The aim is to produce a road map for implementing a cargo transport route using natural gas-fuelled trucks, with 20% less emission as compared with diesel.
In Europe, using natural gas in heavy duty vehicles (trucks and buses) is already a reality, as blue corridors have been developed for over two decades – these routes ensure self-sufficiency for fuel for vehicles using CNG (compressed natural gas) or LNG (liquefied gas). They are called “blue” corridors because of the colour of the flame when gas is burned. In Brazil, a group of scientists of the Research Centre for Gas Innovation (RCGI) intends to produce a road map to implement a blue corridor in the area of influence surrounding the cities of Campinas and São Paulo (SP).
“First, we will survey the technology available for using natural gas, and then begin working with the theoretical concept of what a sustainable fuel would be in the current scenario”, explains Professor Dominique Mouette of EACH-USP (School of Arts, Sciences and Humanities of the University of São Paulo), the coordinator of the project named “Integrated Sustainability Analysis of Natural Gas as a Transportation Fuel in heavy vehicles: The Paulista Blue Corridor”.
“One example is ethanol, which is considered to emit less greenhouse gases (GHG). On the other hand, we need to question if ethanol is indeed a more sustainable fuel than natural gas, given the current context of the growing need of land use for food production.” She highlights that adopting or not a particular technology depends on the context in which it will be applied, “Ideally, we need to have a certain diversity of sources of energy.”
The project used the concept of blue corridors presented in a previous exploratory work by doctoral student Thiago Brito, along with Mouette and three other colleagues, which simulated the implementation of the São Paulo-Campinas corridor. “We started from the question: if São Paulo and Campinas had efficient infrastructure to assist gas-fuelled heavy duty vehicles, which area could these vehicles serve with autonomy?” Brito explains.
“As a basis, we used a study that estimated the origin/destination of the vehicles. We considered the vehicles leaving one city and heading to the other using the same corridor. We calculated the distance between the cities and how much diesel fuel was used; later, we converted it to natural gas. Then, we calculated both GHG and pollutant emissions. We concluded that the truck fleet circulating in the area outlined by the blue corridor proposed could emit 20% less greenhouse gas per day (690 tons), in case of being fully replaced with CNG.”

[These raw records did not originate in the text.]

/-- R178: PutCore queued a byte, and TXE is yet to be set. -/
theorem FgTurn.putQueued {v : Byte} {f : DevFlags} {t : State} (h : FgTurn a true s) (hp : putCore v f s = .ok (.queued t)) :
    FgTurn False true t ∧ t.inst = s.inst ∧ t.lc = s.lc ∧ t.tx.count = s.tx.count + 1 := by
  obtain ⟨-, -, u, -, e⟩ | ⟨-, -, w, b, c, u, -, -, -, e⟩ | ⟨-, -, c, hc, e⟩ | ⟨-, -, e⟩ :=
    putCore_cases hp <;> cases e
  obtain ⟨push, pushed⟩ := bufPush_follows h.data.tx hc
  exact ⟨h.weaken.setBuf (b := .tx) push False.elim, rfl, rfl, pushed⟩

/-- R179, R181: with TXE set, R33's clause holds whatever `tx` holds. -/
theorem putArm_kept {a' : Prop} {i : Instr} (h : FgTurn a' true s) (ready : s.lc = .ready)
    (fits : FgPoint.putEnd.fits i = true) : AllNext (Kept a) (putArm i s) :=
  have armed : FgTurn a true (Machine.setIer { s.ier with txe := true } s) :=
    { h with data := h.data.setIer _, tx := fun _ _ _ => rfl }
  allNext_next.2 (armed.pause fits ⟨ready, rfl⟩)

theorem putEnd_kept (h : FgTurn a true s) : AllNext (Kept a) (putEnd s) := allNext_next.2 (h.csExit.finish .ok _)

theorem putStart_kept (v : Byte) (h : FgTurn a false s) : AllNext (Kept a) (putStart v s) :=
  h.admittedUse fun ready => allNext_next.2 (h.csEnter.pause rfl ⟨ready, trdyHolds_devStatus (csEnter s)⟩)

theorem putDecide_kept (v : Byte) (f : DevFlags) (h : FgTurn a true s) (ready : s.lc = .ready) :
    AllNext (Kept a) (putDecide v f s) := by
  refine h.onOk fun r hr => ?_
  cases r with
  | sent t =>
    obtain ⟨turn, -, hlc, -⟩ := h.putSent hr
    exact allNext_next.2 (turn.pause rfl (hlc.trans ready))
  | queued t =>
    obtain ⟨turn, -, hlc, -⟩ := h.putQueued hr
    exact putArm_kept turn (hlc.trans ready) rfl
  | full => exact allNext_next.2 (h.csExit.finish .errFull _)

theorem writeLoop_kept (n : Nat) {rest : List Byte} (h : FgTurn False true s) (ready : s.lc = .ready)
    (room : s.tx.count + rest.length ≤ s.inst.txCap) : AllNext (Kept a) (writeLoop n rest s) := by
  cases rest with
  | nil => exact putArm_kept h ready rfl
  | cons v vs =>
    have got : FgPointOk (.writeGot (v :: vs) (devStatus s)) s := ⟨ready, trdyHolds_devStatus s, by simp, room⟩
    exact allNext_next.2 (h.pauseWrite (p := .writeGot (v :: vs) (devStatus s)) rfl got)

theorem writeStart_kept (n : Nat) (h : FgTurn a false s) : AllNext (Kept a) (writeStart n s) := by
  refine h.admittedUse fun ready => ?_
  dsimp only
  split
  · exact allNext_next.2 (h.csEnter.csExit.finish .errFull _)
  · next room =>
    split
    · exact allNext_next.2 (h.csEnter.csExit.finish .ok _)
    · refine writeLoop_kept n h.csEnter.weaken ready ?_
      have := List.length_take_le n s.port.din
      simp only [csEnter_inst, csEnter_tx, csEnter_port] at room ⊢
      omega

Brito explains that even though natural gas emits more GHG, its CO2 emission is lower; therefore, the emission impact is smaller than that of diesel, in CO2 equivalence. “Also, natural gas emits fewer pollutants such as carbon monoxide, sulphur and particulate matter.”
Road Map – The second stage of the project is an economic evaluation of the corridor implementation in the State of São Paulo, which would correspond to a 200 km radius starting from the cities of São Paulo and Campinas. “There are at least three cost estimates to consider: kilometres travelled, the cost of technology and infrastructure”, Dominique says, remarking that the few gas-fuelled trucks running in Brazil nowadays were imported.
Based on this information, the team, which is also composed by biologist Rodrigo Galbieri, will produce a road map with coordinates to implement the blue corridor. “How to do it? How much will it cost? Where to implement it? It will also include a financial survey on the advantages of replacing diesel with natural gas. The vehicle price does not vary that much, yet infrastructure has to be built. In general, gas is cheaper and requires lower maintenance than diesel, and the amount of energy generated per unit is equivalent”, Brito says. According to Comgás (Gas Company of São Paulo), CNG yields 25% more than petrol and 78% more than ethanol. A passenger car that runs an average of 10 km on a litre of petrol and 7 km on a litre of ethanol will cover 12.5 km using one cubic meter of CNG.